BRIEF
Where the records below show the word "Settles" in a line, please copy that line.

SOURCE MATERIAL
/-- The handshake check takes bytes off SER_RXQ and may enter CONFIG mode, where CFG_EDIT becomes CFG (R283). -/
theorem handshakeCheck_frame (s : State) :
    ∃ q m r, s.handshakeCheck = { s with serRxq := q, mode := m, cfgEdit := r } ∧
      q.length ≤ s.serRxq.length ∧ (r = s.cfgEdit ∨ r = s.cfg) := by
  rcases handshakeCheck_cases s with ⟨-, h⟩ | ⟨rest, hq, h⟩ | ⟨b, rest, hq, -, h⟩
  · exact ⟨s.serRxq, s.mode, s.cfgEdit, h, Nat.le_refl _, .inl rfl⟩
  · exact ⟨rest, .config, s.cfg, h, by simp [hq], .inr rfl⟩
  · exact ⟨rest, s.mode, s.cfgEdit, h, by simp [hq], .inl rfl⟩

/-- The conditioner writes the channels, RX_MUX and LOST only (R226, R227). -/
theorem condition_frame (s : State) : ∃ cs m l, s.condition = { s with chans := cs, rxMux := m, lost := l } := by
  rcases condition_cases s with ⟨-, h⟩ | ⟨-, h⟩
  · exact ⟨_, _, _, h⟩
  · exact ⟨_, s.rxMux, s.lost, h⟩

/-- An operation that completes writes no other fields than `writtenFrom` names. -/
theorem exec_frame {i : Instr} {s t : State} (h : exec i s = .next t) : t = writtenFrom s t i := by
  cases i with
  | tick k =>
    obtain rfl := Host.Outcome.next.inj h
    exact (tickTimes_frame _ s).1
  | enc axis ab => obtain ⟨-, rfl⟩ := execEnc_next h; rfl
  | rx port =>
    rcases execRx_next h with ⟨-, rfl⟩ | ⟨-, rfl⟩
    · have hf := (rxEdges_frame s port).1
      generalize s.rxEdges port = u at hf ⊢
      rw [hf]
      rfl
    · rfl
  | ser b => rcases execSer_next h with ⟨-, rfl⟩ | rfl <;> rfl
  | nvfault copy => obtain ⟨-, rfl⟩ := execNvfault_next h; rfl
  | rdreg addr => obtain rfl := Host.Outcome.next.inj h; rfl
  | svcEnc =>
    obtain ⟨-, rfl⟩ := execSvcEnc_next h
    obtain ⟨q, m, r, hc, -⟩ := handshakeCheck_frame { s with encDue := false }.encFrame.dispatchMotors
    rw [hc]
    rfl
  | svcRx =>
    obtain ⟨-, rfl⟩ := execSvcRx_next h
    obtain ⟨cs, m, l, hc⟩ := condition_frame { s with rxDue := false }.rxDrain
    rw [hc]
    rfl
  | svcCfg =>
    obtain ⟨-, l, rest, -, rfl⟩ := execSvcCfg_next h
    obtain ⟨q, bs, r, nv, m, hc, -⟩ := serveRequest_frame s l rest
    rw [hc]
    rfl
  | reset => obtain rfl := Host.Outcome.next.inj h; rfl
  | reqRead id v =>
    obtain ⟨-, rfl⟩ := execReqRead_next h
    obtain ⟨bs, hc⟩ := runRead_frame s id v
    rw [hc]
    rfl
  | reqWrite id v =>
    obtain ⟨-, rfl⟩ := execReqWrite_next h
    obtain ⟨r, bs, hc, -⟩ := runWrite_frame s id v
    rw [hc]
    rfl
  | reqFinish v =>
    obtain ⟨-, rfl⟩ := execReqFinish_next h
    obtain ⟨bs, nv, m, hc⟩ := runFinish_frame s v
    rw [hc]
    rfl
  | handshake => obtain ⟨-, rfl⟩ := execHandshake_next h; rfl

/-! ## The timer and the frame flags -/

/-- CNT, OVF and the prescalers change by TICK and RESET only (R410). -/
theorem exec_timer {i : Instr} {s t : State} (h : exec i s = .next t) :
    (t.cnt = s.cnt ∧ t.ovf = s.ovf ∧ t.encPre = s.encPre ∧ t.rxPre = s.rxPre) ∨ (∃ k, i = .tick k) ∨ i = .reset := by
  have hf := exec_frame h
  cases i with
  | tick k => exact .inr (.inl ⟨k, rfl⟩)
  | reset => exact .inr (.inr rfl)
  | _ =>
    exact .inl ⟨(congrArg State.cnt hf :), (congrArg State.ovf hf :), (congrArg State.encPre hf :),
      (congrArg State.rxPre hf :)⟩

/-- ENC_DUE stays, or TICK writes it and does not clear it, or SVC.ENC or RESET clears it (R33, R410). -/
theorem exec_encDue {i : Instr} {s t : State} (h : exec i s = .next t) :
    t.encDue = s.encDue ∨ ((∃ k, i = .tick k) ∧ (s.encDue = true → t.encDue = true)) ∨
      (t.encDue = false ∧ (i = .svcEnc ∨ i = .reset)) := by
  have hf := exec_frame h
  cases i with
  | tick k =>
    obtain rfl := Host.Outcome.next.inj h
    exact .inr (.inl ⟨⟨k, rfl⟩, (tickTimes_frame _ s).2.1⟩)
  | svcEnc =>
    obtain ⟨-, rfl⟩ := execSvcEnc_next h
    obtain ⟨q, m, r, hc, -⟩ := handshakeCheck_frame { s with encDue := false }.encFrame.dispatchMotors
    exact .inr (.inr ⟨(congrArg State.encDue hc :), .inl rfl⟩)
  | reset => obtain rfl := Host.Outcome.next.inj h; exact .inr (.inr ⟨rfl, .inr rfl⟩)
  | _ => exact .inl (congrArg State.encDue hf :)

/-- RX_DUE stays, or TICK or RX writes it and does not clear it, or SVC.RX or RESET clears it (R33, R410). -/
theorem exec_rxDue {i : Instr} {s t : State} (h : exec i s = .next t) :
    t.rxDue = s.rxDue ∨ (((∃ k, i = .tick k) ∨ ∃ p, i = .rx p) ∧ (s.rxDue = true → t.rxDue = true)) ∨
      (t.rxDue = false ∧ (i = .svcRx ∨ i = .reset)) := by
  have hf := exec_frame h
  cases i with
  | tick k =>
    obtain rfl := Host.Outcome.next.inj h
    exact .inr (.inl ⟨.inl ⟨k, rfl⟩, (tickTimes_frame _ s).2.2⟩)
  | rx port =>
    rcases execRx_next h with ⟨-, rfl⟩ | ⟨-, rfl⟩
    · exact .inr (.inl ⟨.inr ⟨port, rfl⟩, (rxEdges_frame s port).2⟩)
    · exact .inl rfl
  | svcRx =>
    obtain ⟨-, rfl⟩ := execSvcRx_next h
    obtain ⟨cs, m, l, hc⟩ := condition_frame { s with rxDue := false }.rxDrain
    exact .inr (.inr ⟨(congrArg (fun u => u.targets.rxDue) hc :), .inl rfl⟩)
  | reset => obtain rfl := Host.Outcome.next.inj h; exact .inr (.inr ⟨rfl, .inr rfl⟩)
  | _ => exact .inl (congrArg State.rxDue hf :)

/-- Settles O53: a change of the timer is TICK's or RESET's, and each flag rises and falls only as its own lemma
says. -/
theorem timerAndFlagsHaveTheirWriters : Obligations.TimerAndFlagsHaveTheirWriters := by
  intro s t i h
  have he := exec_encDue h
  have hr := exec_rxDue h
  refine ⟨fun hne => ?_, fun h0 h1 => ?_, fun h1 h0 => ?_, fun h0 h1 => ?_, fun h1 h0 => ?_⟩
  · rcases exec_timer h with ⟨hc, ho, hp, hq⟩ | hk | rfl
    · simp [hc, ho, hp, hq] at hne
    · exact .inl hk
    · obtain rfl := Host.Outcome.next.inj h
      exact .inr ⟨rfl, by simp [State.now], rfl, rfl⟩
  · rcases he with he | ⟨hk, -⟩ | ⟨he, -⟩
    · simp [he, h0] at h1
    · exact hk
    · simp [he] at h1
  · rcases he with he | ⟨-, hk⟩ | ⟨-, hw⟩
    · simp [he, h1] at h0
    · simp [hk h1] at h0
    · exact hw
  · rcases hr with hr | ⟨hk, -⟩ | ⟨hr, -⟩
    · simp [hr, h0] at h1
    · exact hk
    · simp [hr] at h1
  · rcases hr with hr | ⟨-, hk⟩ | ⟨-, hw⟩
    · simp [hr, h1] at h0
    · simp [hk h1] at h0
    · exact hw

/-! ## The output histories -/

/-- SER_TX stays, or SVC.CFG or a serial request appends to it (R15, R55). -/
theorem exec_serTx {i : Instr} {s t : State} (h : exec i s = .next t) :
    t.serTx = s.serTx ∨ ((∃ bs, t.serTx = s.serTx ++ bs) ∧
      (i = .svcCfg ∨ (∃ id v, i = .reqRead id v) ∨ (∃ id v, i = .reqWrite id v) ∨ ∃ v, i = .reqFinish v)) := by
  have hf := exec_frame h
  cases i with
  | svcCfg =>
    obtain ⟨-, l, rest, -, rfl⟩ := execSvcCfg_next h
    obtain ⟨q, bs, r, nv, m, hc, -⟩ := serveRequest_frame s l rest
    exact .inr ⟨⟨bs, congrArg State.serTx hc⟩, .inl rfl⟩
  | reqRead id v =>
    obtain ⟨-, rfl⟩ := execReqRead_next h
    obtain ⟨bs, hc⟩ := runRead_frame s id v
    exact .inr ⟨⟨bs, congrArg State.serTx hc⟩, .inr (.inl ⟨id, v, rfl⟩)⟩
  | reqWrite id v =>
    obtain ⟨-, rfl⟩ := execReqWrite_next h
    obtain ⟨r, bs, hc, -⟩ := runWrite_frame s id v
    exact .inr ⟨⟨bs, congrArg State.serTx hc⟩, .inr (.inr (.inl ⟨id, v, rfl⟩))⟩
  | reqFinish v =>
    obtain ⟨-, rfl⟩ := execReqFinish_next h
    obtain ⟨bs, nv, m, hc⟩ := runFinish_frame s v
    exact .inr ⟨⟨bs, congrArg State.serTx hc⟩, .inr (.inr (.inr ⟨v, rfl⟩))⟩
  | _ => exact .inl (congrArg State.serTx hf :)

/-- The history of motor commands stays, or SVC.ENC or RESET appends to it (R468, log 23). -/
theorem exec_motorOut {i : Instr} {s t : State} (h : exec i s = .next t) :
    t.motorOut = s.motorOut ∨ ((∃ ms, t.motorOut = s.motorOut ++ ms) ∧ (i = .svcEnc ∨ i = .reset)) := by
  have hf := exec_frame h
  cases i with
  | svcEnc =>
    obtain ⟨-, rfl⟩ := execSvcEnc_next h
    obtain ⟨q, m, r, hc, -⟩ := handshakeCheck_frame { s with encDue := false }.encFrame.dispatchMotors
    exact .inr ⟨⟨_, (congrArg State.motorOut hc :)⟩, .inl rfl⟩
  | reset => obtain rfl := Host.Outcome.next.inj h; exact .inr ⟨⟨_, rfl⟩, .inr rfl⟩
  | _ => exact .inl (congrArg State.motorOut hf :)

/-- No operation shortens or changes what was emitted (R55). -/
theorem exec_serTx_prefix {i : Instr} {s t : State} (h : exec i s = .next t) : s.serTx <+: t.serTx := by
  rcases exec_serTx h with he | ⟨⟨bs, he⟩, -⟩
  · rw [he]
  · exact ⟨bs, he.symm⟩

/-- Nor the motor commands written (R468). -/
theorem exec_motorOut_prefix {i : Instr} {s t : State} (h : exec i s = .next t) : s.motorOut <+: t.motorOut := by
  rcases exec_motorOut h with he | ⟨⟨ms, he⟩, -⟩
  · rw [he]
  · exact ⟨ms, he.symm⟩

/-- Nor does a sequence of operations. -/
theorem performAll_histories {is : List Instr} {s t : State} (h : performAll is s = .next t) :
    s.serTx <+: t.serTx ∧ s.motorOut <+: t.motorOut := by
  induction is generalizing s with
  | nil =>
    obtain rfl := Host.Outcome.next.inj h
    exact ⟨List.prefix_rfl, List.prefix_rfl⟩
  | cons i is ih =>
    cases hi : exec i s with
    | next u =>
      obtain ⟨hb, hm⟩ := ih ((performAll_cons is hi).symm.trans h)
      exact ⟨(exec_serTx_prefix hi).trans hb, (exec_motorOut_prefix hi).trans hm⟩
    | fault f => simp [performAll, hi] at h
    | refused r => simp [performAll, hi] at h

/-- Settles O56: the histories grow operation by operation, so along a sequence, and the result is what was added. -/
theorem transmitHistoryOnlyGrows : Obligations.TransmitHistoryOnlyGrows := by
  refine ⟨fun s t i h => ⟨exec_serTx_prefix h, fun hne => ?_, exec_motorOut_prefix h, fun hne => ?_⟩,
    fun s t is h => ?_⟩
  · exact (exec_serTx h).elim (absurd · hne) And.right
  · exact (exec_motorOut h).elim (absurd · hne) And.right
  · obtain ⟨⟨bs, hb⟩, ⟨ms, hm⟩⟩ := performAll_histories h
    refine ⟨_, run_next h, ?_⟩
    rw [resultSince_append bs ms hb.symm hm.symm]
    exact ⟨rfl, hb.symm, hm.symm⟩

end Sys2Proof.Machine
end

section
/-! The ring buffer (R44-R46, R187-R189): an insertion keeps the ring ordered, and replaces the oldest reading. -/

namespace Sys2Proof.Machine

/-! ## The readings along an order -/

/-- A swap of two neighbours swaps their readings. -/
theorem readingAt_swapNext (val : List Tick) {ord : List Nat} {k : Nat} (h : k + 1 < ord.length) (i : Nat) :
    readingAt val (swapNext ord k) i =
      if i = k then readingAt val ord (k + 1) else if i = k + 1 then readingAt val ord k else readingAt val ord i := by
  have hk : k < ord.length := by omega
  rcases eq_or_ne i k with rfl | h1
  · simp [readingAt, swapNext, List.getD_eq_getElem?_getD, hk]
  · rcases eq_or_ne i (k + 1) with rfl | h2
    · simp [readingAt, swapNext, List.getD_eq_getElem?_getD, h]
    · simp [readingAt, swapNext, List.getD_eq_getElem?_getD, h1, h2, h1.symm, h2.symm]

/-- The readings do not decrease along the order, position `p` left out: all that an insertion can disturb. -/
def SortedOff (val : List Tick) (ord : List Nat) (p : Nat) : Prop :=
  ∀ i j, i < j → j < ord.length → i ≠ p → j ≠ p → readingAt val ord i ≤ readingAt val ord j

/-- Where the reading at `p`, too, is above all before it and below the next, all are in order. -/
theorem pairwise_of_sortedOff {val : List Tick} {ord : List Nat} {p : Nat} (h : SortedOff val ord p)
    (hl : ∀ i < p, readingAt val ord i ≤ readingAt val ord p)
    (hr : p + 1 < ord.length → readingAt val ord p ≤ readingAt val ord (p + 1)) :
    (ord.map fun k => val.getD k 0).Pairwise (· ≤ ·) := by
  have hat : ∀ i (hi : i < ord.length), val.getD ord[i] 0 = readingAt val ord i := fun i hi => by
    simp [readingAt, List.getD_eq_getElem?_getD, hi]
  rw [List.pairwise_iff_getElem]
  intro i j hi hj hij
  rw [List.length_map] at hi hj
  rw [List.getElem_map, List.getElem_map, hat i hi, hat j hj]
  rcases eq_or_ne j p with rfl | hjp
  · exact hl i hij
  · rcases eq_or_ne i p with rfl | hip
    · have hnext := hr (by omega)
      rcases Nat.lt_or_eq_of_le hij with hlt | rfl
      · exact hnext.trans (h _ _ hlt hj (by omega) hjp)
      · exact hnext
    · exact h i j hij hj hip hjp

/-- A move to the left leaves the other readings in order, the swapped neighbour among them. -/
theorem sortedOff_swap_left {val : List Tick} {ord : List Nat} {p : Nat} (hp : p + 1 < ord.length)
    (h : SortedOff val ord (p + 1)) : SortedOff val (swapNext ord p) p := by
  intro i j hij hj hi hj'
  rw [swapNext_length] at hj
  rw [readingAt_swapNext val hp, readingAt_swapNext val hp, if_neg hi, if_neg hj']
  split <;> split
  · omega
  · exact h p j (by omega) hj (by omega) ‹_›
  · exact h i p (by omega) (by omega) ‹_› (by omega)
  · exact h i j hij hj ‹_› ‹_›

/-- So does a move to the right. -/
theorem sortedOff_swap_right {val : List Tick} {ord : List Nat} {p : Nat} (hp : p + 1 < ord.length)
    (h : SortedOff val ord p) : SortedOff val (swapNext ord p) (p + 1) := by
  intro i j hij hj hi hj'
  rw [swapNext_length] at hj
  rw [readingAt_swapNext val hp, readingAt_swapNext val hp, if_neg hi, if_neg hj']
  split <;> split
  · omega
  · exact h (p + 1) j (by omega) hj (by omega) ‹_›
  · exact h i (p + 1) (by omega) hp ‹_› (by omega)
  · exact h i j hij hj ‹_› ‹_›

/-! ## The two loops of the insertion -/

/-- The first loop stops where no reading before the slot's is greater (R187). -/
theorem bubbleLeft_sorted (val : List Tick) (p : Nat) (ord : List Nat) (hp : p < ord.length)
    (h : SortedOff val ord p) :
    SortedOff val (bubbleLeft val p ord).1 (bubbleLeft val p ord).2 ∧
      ∀ i < (bubbleLeft val p ord).2,
        readingAt val (bubbleLeft val p ord).1 i ≤ readingAt val (bubbleLeft val p ord).1 (bubbleLeft val p ord).2 := by
  induction p generalizing ord with
  | zero => exact ⟨h, fun i hi => absurd hi (Nat.not_lt_zero i)⟩
  | succ p ih =>
    rw [bubbleLeft]
    split
    · exact ih (swapNext ord p) (by rw [swapNext_length]; omega) (sortedOff_swap_left hp h)
    · have hle : readingAt val ord p ≤ readingAt val ord (p + 1) := Nat.not_lt.mp ‹_›
      refine ⟨h, fun i hi => ?_⟩
      rcases Nat.lt_or_eq_of_le (Nat.le_of_lt_succ hi) with hlt | rfl
      · exact (h i p hlt (by omega) (by omega) (by omega)).trans hle
      · exact hle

OUTPUT OF THE TASK
/-- Settles O53: a change of the timer is TICK's or RESET's, and each flag rises and falls only as its own lemma
/-- Settles O56: the histories grow operation by operation, so along a sequence, and the result is what was added. -/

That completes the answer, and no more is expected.